[Stored items]

/-! ### Writing a launch (R441 step 5) -/

/-- Where the resource table of a partition's launch lies: the placer's choice in the device structures range (R56). -/
def tableBase (pid : Nat) : Nat := Config.mainMemoryTop + pid * 0x40000
/-- The placer's translation: a TLB's page, else its own. -/
def State.placerKey (s : State) (tenant va : Nat) : Nat :=
  match s.tiles.findSome? fun t => s.tlbLookup t.1 tenant va with
  | some e => paKey tenant (e.pa + (va - e.va))
  | none => Config.placerFrame tenant (va / 4096) % (Config.mainMemoryTop / 4096) * 4096 + va % 4096
/-- A data section goes through its resource. -/
def State.writeData (s : State) (tenant : Nat) (table : List Rec512) (d : List Byte) : State :=
  let p := leNat (d.take 16)
  match table[bits p 11 0]? with
  | none => s
  | some e =>
    let va := resVbase e + bits p 111 64
    let bs := (d.drop 16).take (resLength e - bits p 111 64)
    s.writeThrough (bs.zipIdx.map fun b => (s.placerKey tenant (va + b.2), b.1, 0xFF#8))
/-- A B-store section goes into the window and its backing. -/
def State.writeBSection (s : State) (t : Nat) (i : Fin 3) (d : List Byte) : State :=
  let o := leNat (d.take 8)
  let cells := (d.drop 8).zipIdx.map fun b => (s.bKey t i (o + b.2), b.1, false)
  ((s.landCells [] [] cells).1).backB t i o cells
/-- grpslot registers of a logical tile (R323). -/
def groupSlots (gs : List (BitVec 512)) (l : Nat) : List Word :=
  (gs.zipIdx.filter fun g => g.1.getLsbD l).map fun g =>
    BitVec.ofNat 64 (2 ^ 63 + (members g.1).length * 2 ^ 32 + groupRank g.1 l * 2 ^ 16 + g.2)
def mkHandler (e tenant : Nat) : Handler :=
  { keep := BitVec.ofNat 32 (bits e 127 96), pc := BitVec.ofNat 32 (bits e 95 64), budget := BitVec.ofNat 24 (bits e 63 40), tenant := tenant,
    prio := bits e 35 34, mask := decide (bits e 33 33 = 1), valid := true }
/-- A handler record is placed on a logical tile by its class. -/
def HRec.on (h : HRec) (gs : List (BitVec 512)) (l : Nat) : Bool :=
  match h.cls with
  | 0 => true
  | 1 => (gs.getD (h.arg % 256) 0#512).getLsbD l
  | _ => decide (h.arg = l)
/-- The tiles of a bay that belong to the launch, as a mask of bay tile indices (R120). -/
def bayMaskOf (ts : List Nat) (b : Nat) : BitVec 16 :=
  (ts.filter fun t => decide (bayOf t = b)).foldl (fun m t => m ||| (1#16 <<< bayIdx t)) 0#16
/-- A tile at the start of a launch: handlers, group slots, bay mask, code length; counters, bound registers, engine state, channels and timers
as at launch start (R88, R254, R397). -/
def Tile.startLaunch (x : Tile) (t l : Nat) (p : Part) (tenant : Nat) (hs : List HRec) (gs : List (BitVec 512)) (code : Nat) : Tile :=
  let i := p.shareIdx
  let sp := x.split
  let gw := groupSlots gs l
  let hOf (c : Nat) : Handler :=
    match (hs.filter fun h => decide (h.chan = c) && h.on gs l).getLast? with
    | some h => mkHandler h.entry tenant
    | none => {}
  let x1 := x.modShare i fun y => { y with out := [], seq := 0, sent := 0, received := 0, mark := false, bayMask := bayMaskOf p.tiles (bayOf t) }
  { x1 with
    handlers := Vector.ofFn fun c : Fin 64 => if ownChannel sp i c.val then hOf c.val else x.handlers.get c
    grpslot := Vector.ofFn fun c : Fin 8 => if !sp || (decide (4 ≤ c.val) == decide (i = 1)) then gw.getD (c.val % 4) 0#64 else x.grpslot.get c
    barriers := x.barriers.filter fun b => decide ((b.1 / 2048 = 1) ≠ (i = 1))
    bnd := Vector.ofFn fun c : Fin 64 => if ownChannel sp i c.val then {} else x.bnd.get c
    bndflag := (if !sp then 0#64 else if i = 1 then x.bndflag &&& 0xFFFFFFFF#64 else x.bndflag &&& 0xFFFFFFFF00000000#64)
    engines := x.engines.set i.val {} i.isLt
    chans := Vector.ofFn fun c : Fin 16 => if !sp || (decide (8 ≤ c.val) == decide (i = 1)) then {} else x.chans.get c
    timers := (if i = 0 then Vector.replicate 4 {} else x.timers)
    codeLen := x.codeLen.set i.val code i.isLt }
/-- The start of a launch on a tile: at its end the dirty bits of the window are clear (R110, R441). -/
def State.startTile (s : State) (t : Nat) (p : Part) (tenant : Nat) (ss : List Sect) (ks : List (Nat × Nat × Bool)) : State :=
  let i := p.shareIdx
  let code := sectOf ss 1
  let s1 := ks.foldl (fun (a : State) k => a.zeroWin t i k.1 k.2.1) (s.zeroWin t i 0 0x1000)
  let s2 := s1.dropKeys fun k => s.ownAcc t i k
  let s3 := s2.storeBytes (s2.spad t i 0) (sectOf ss 7)
  let s4 := { s3 with mem := s3.mem.write (codeKey t (codeOffset i)) code }
  let s5 := (sectsOf ss 9).foldl (fun (a : State) d => a.writeBSection t i d) s4
  let s6 := { s5 with dirty := s5.dirty.filter fun k => !s5.ownSpad t i (k * 256) }
  s6.modTile t fun x => x.startLaunch t (p.logical t) p tenant (imgHandlers ss) (imgGroups ss) code.length
/-- Launch numbers run from 1 to 65535 and begin again. -/
def launchNumber (k : Nat) : Nat := (k - 1) % 65535 + 1
def admLogEntry (tenant pid num : Nat) (dig : List Byte) : List Byte := leBytes 1 tenant ++ leBytes 1 pid ++ leBytes 2 num ++ dig
/-- The launch is written and its partition holds it; the measurements are extended (R457). A version 1 image has no launch-area records (R443); the
table and the data sections go through the shared cache, a whole sector at a time (R83, R483). -/
def State.startLaunch (s : State) (pid f q : Nat) (p : Part) (im : List Byte) (ss0 : List Sect) (table : List Rec512) : State :=
  let ss := if imgBits im 0 39 32 = 1 then ss0.filter fun x => decide (x.1 ≠ 7) else ss0
  let tenant := f % 16
  let num := launchNumber p.nextLaunch
  let ks := layKeeps 0x1000 (recordsOf 8 (sectOf ss 4))
  let wk := (ks.filter fun k => decide (k.1 + k.2.1 ≤ 0x40000)).map fun k => (k.1, k.2.1, false)
  let ws := ((sectsOf ss 9).filter fun d => decide (leNat (d.take 8) + (d.length - 8) ≤ 0x80000)).map fun d => (leNat (d.take 8), d.drop 8)
  let l : Launch := {
    num := num
    tenant := tenant
    queue := q
    resBase := tableBase pid
    resCount := table.length
    spawnBudget := imgBits im 0 119 96 + 1
    spawns := (recordsOf 8 (sectOf ss 3)).map fun r => leNat (r.take 4)
    keeps := ks
    groups := imgGroups ss
    uq := decide (imgBits im 0 49 49 = 1)
    reflex := p.isReflex
    wkeeps := (if p.isReflex then wk else [])
    wshapes := (if p.isReflex then sectOf ss 7 else [])
    wcode := sectOf ss 11
    weights := (if p.isReflex then ws else [])
    drained := p.tiles.filter fun t => decide (lifeState (s.life (s.physTile t)) = 2)
    sweepAt := s.cycle }
  let s1 := s.modPart pid fun x => { x with launch := some l, nextLaunch := x.nextLaunch + 1 }
  let s2 := s1.writeThrough (plainCells ((List.range (64 * table.length)).map fun k => tableBase pid + k) (table.flatMap fun e => leBytes 64 e.toNat))
  let s3 := p.tiles.foldl (fun (a : State) t => a.startTile t p tenant ss ks) s2
  let s4 := (sectsOf ss 8).foldl (fun (a : State) d => a.writeData tenant table d) s3
  let dig := sectOf ss 12
  s4.modSys fun y =>
    let m3 := if p.isReflex then y.meas.set 3 (extendMeasure y.meas[3] dig) else y.meas
    { y with meas := m3.set 4 (extendMeasure m3[4] (admLogEntry tenant pid num dig)), admlog := y.admlog + 1 }

/-! ### The steps of an admission (R440, R441) -/

/-- The status of an entry for a partition, with the merged table when it is 0. -/
def State.admitLaunch (s : State) (f pid : Nat) (im : List Byte) (len : Nat) (bs : List (Nat × Nat)) : Nat × List Rec512 :=
  let ss := imgSects im
  if !imgOk im len then (1, [])
  else if imgDigest im ≠ sectOf ss 12 then (2, [])
  else match s.parts.get? pid with
    | none => (3, [])
    | some p =>
      if descTenant p.desc ≠ f % 16 ∨ p.isReflex ≠ decide (imgBits im 0 48 48 = 1) then (3, [])
      else if !s.fits p im ss then (4, [])
      else match mergeTable (decide (descHalf p.desc ≠ 0)) (decide (p.shareIdx = 1)) (f % 16)
          ((recordsOf 64 (sectOf ss 5)).map fun r => BitVec.ofNat 512 (leNat r)) bs with
        | none => (5, [])
        | some t => (0, t)
/-- The named launch has ended, or the entry waits for none. -/
def State.waitOver (s : State) (w1 : Nat) : Bool :=
  bits w1 47 47 = 0 || (match s.parts.get? (bits w1 35 32) with
    | none => false
    | some p =>
      let n := bits w1 63 48
      decide (1 ≤ n) && decide (n < p.nextLaunch) && decide ((p.launch.map fun l => l.num) ≠ some n))
/-- Queues whose head entry names the partition and may be taken: function, queue, and when the doorbell that submitted the entry came. -/
def State.candidates (s : State) (pid : Nat) : List (Nat × Fin 8 × Nat) :=
  (List.range 16).flatMap fun f => (List.finRange 8).filterMap fun q =>
    let x := (s.fn f).queues.get q
    match x.pending with
    | [] => none
    | i :: _ =>
      let w := s.entryWord f x i 1
      if decide (bits w 35 32 = pid) && !(s.fn f).resetting && (s.waitOver w || x.cancelled.contains i) then some (f, q, (x.bells.get? i).getD 0) else none
def earliest : List (Nat × Fin 8 × Nat) → Option (Nat × Fin 8 × Nat)
  | [] => none
  | x :: r => match earliest r with
    | none => some x
    | some y => if y.2.2 < x.2.2 then some y else some x
def HostQ.take (x : HostQ) (i : Nat) : HostQ :=
  { x with head := BitVec.ofNat 64 ((i + 1) % x.count), cancelled := nErase i x.cancelled, bells := x.bells.erase i }
/-- The placer takes the next entry for the partition n, which holds no launch. -/
def State.admission (s : State) (pid : Nat) : Option State :=
  let free := match s.parts.get? pid with
    | some p => p.launch.isNone && decide (p.state = 1)
    | none => decide (pid < 16)
  if !free || s.sys.asleep || s.sys.suspended || decide (s.sys.bootst ≠ 6) then none
  else (earliest (s.candidates pid)).bind fun c =>
    let f := c.1
    let x := (s.fn f).queues.get c.2.1
    match x.pending with
    | [] => none
    | i :: _ =>
      let s0 := s.setQueue f c.2.1 (x.take i)
      if x.cancelled.contains i then some s0
      else
        let len := bits (s.entryWord f x i 1) 31 0
        let im := s.mem.bytes (hostKey f (s.entryWord f x i 0)) len
        let at' := s.entryWord f x i 2
        let bs := (List.range (bits (s.entryWord f x i 3) 15 0)).map fun k =>
          (leNat (s.mem.bytes (hostKey f (at' + 16 * k)) 8), leNat (s.mem.bytes (hostKey f (at' + 16 * k + 8)) 8))
        let zero := (List.range 3).all (fun k => decide (s.entryWord f x i (4 + k) = 0)) && decide (bits (s.entryWord f x i 1) 46 36 = 0)
          && decide (bits (s.entryWord f x i 3) 63 16 = 0)
        let r := s.admitLaunch f pid im len bs
        let st := if zero then r.1 else 1
        if st ≠ 0 then some (s0.writeEntry f x i 0 st)
        else match s.parts.get? pid with
          | none => none
          | some p => some ((s0.startLaunch pid f c.2.1.val p im (imgSects im) r.2).writeEntry f x i (launchNumber p.nextLaunch) 0)
def execAdmission (n : Nat) : Meaning := fun s => event "ADMISSION" (s.admission n)

end Sys2Proof.Machine
end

### Work required
Scan the entries above for the word "resource" and collect each line holding it.

### Finished exercise
/-- Where the resource table of a partition's launch lies: the placer's choice in the device structures range (R56). -/
/-- A data section goes through its resource. -/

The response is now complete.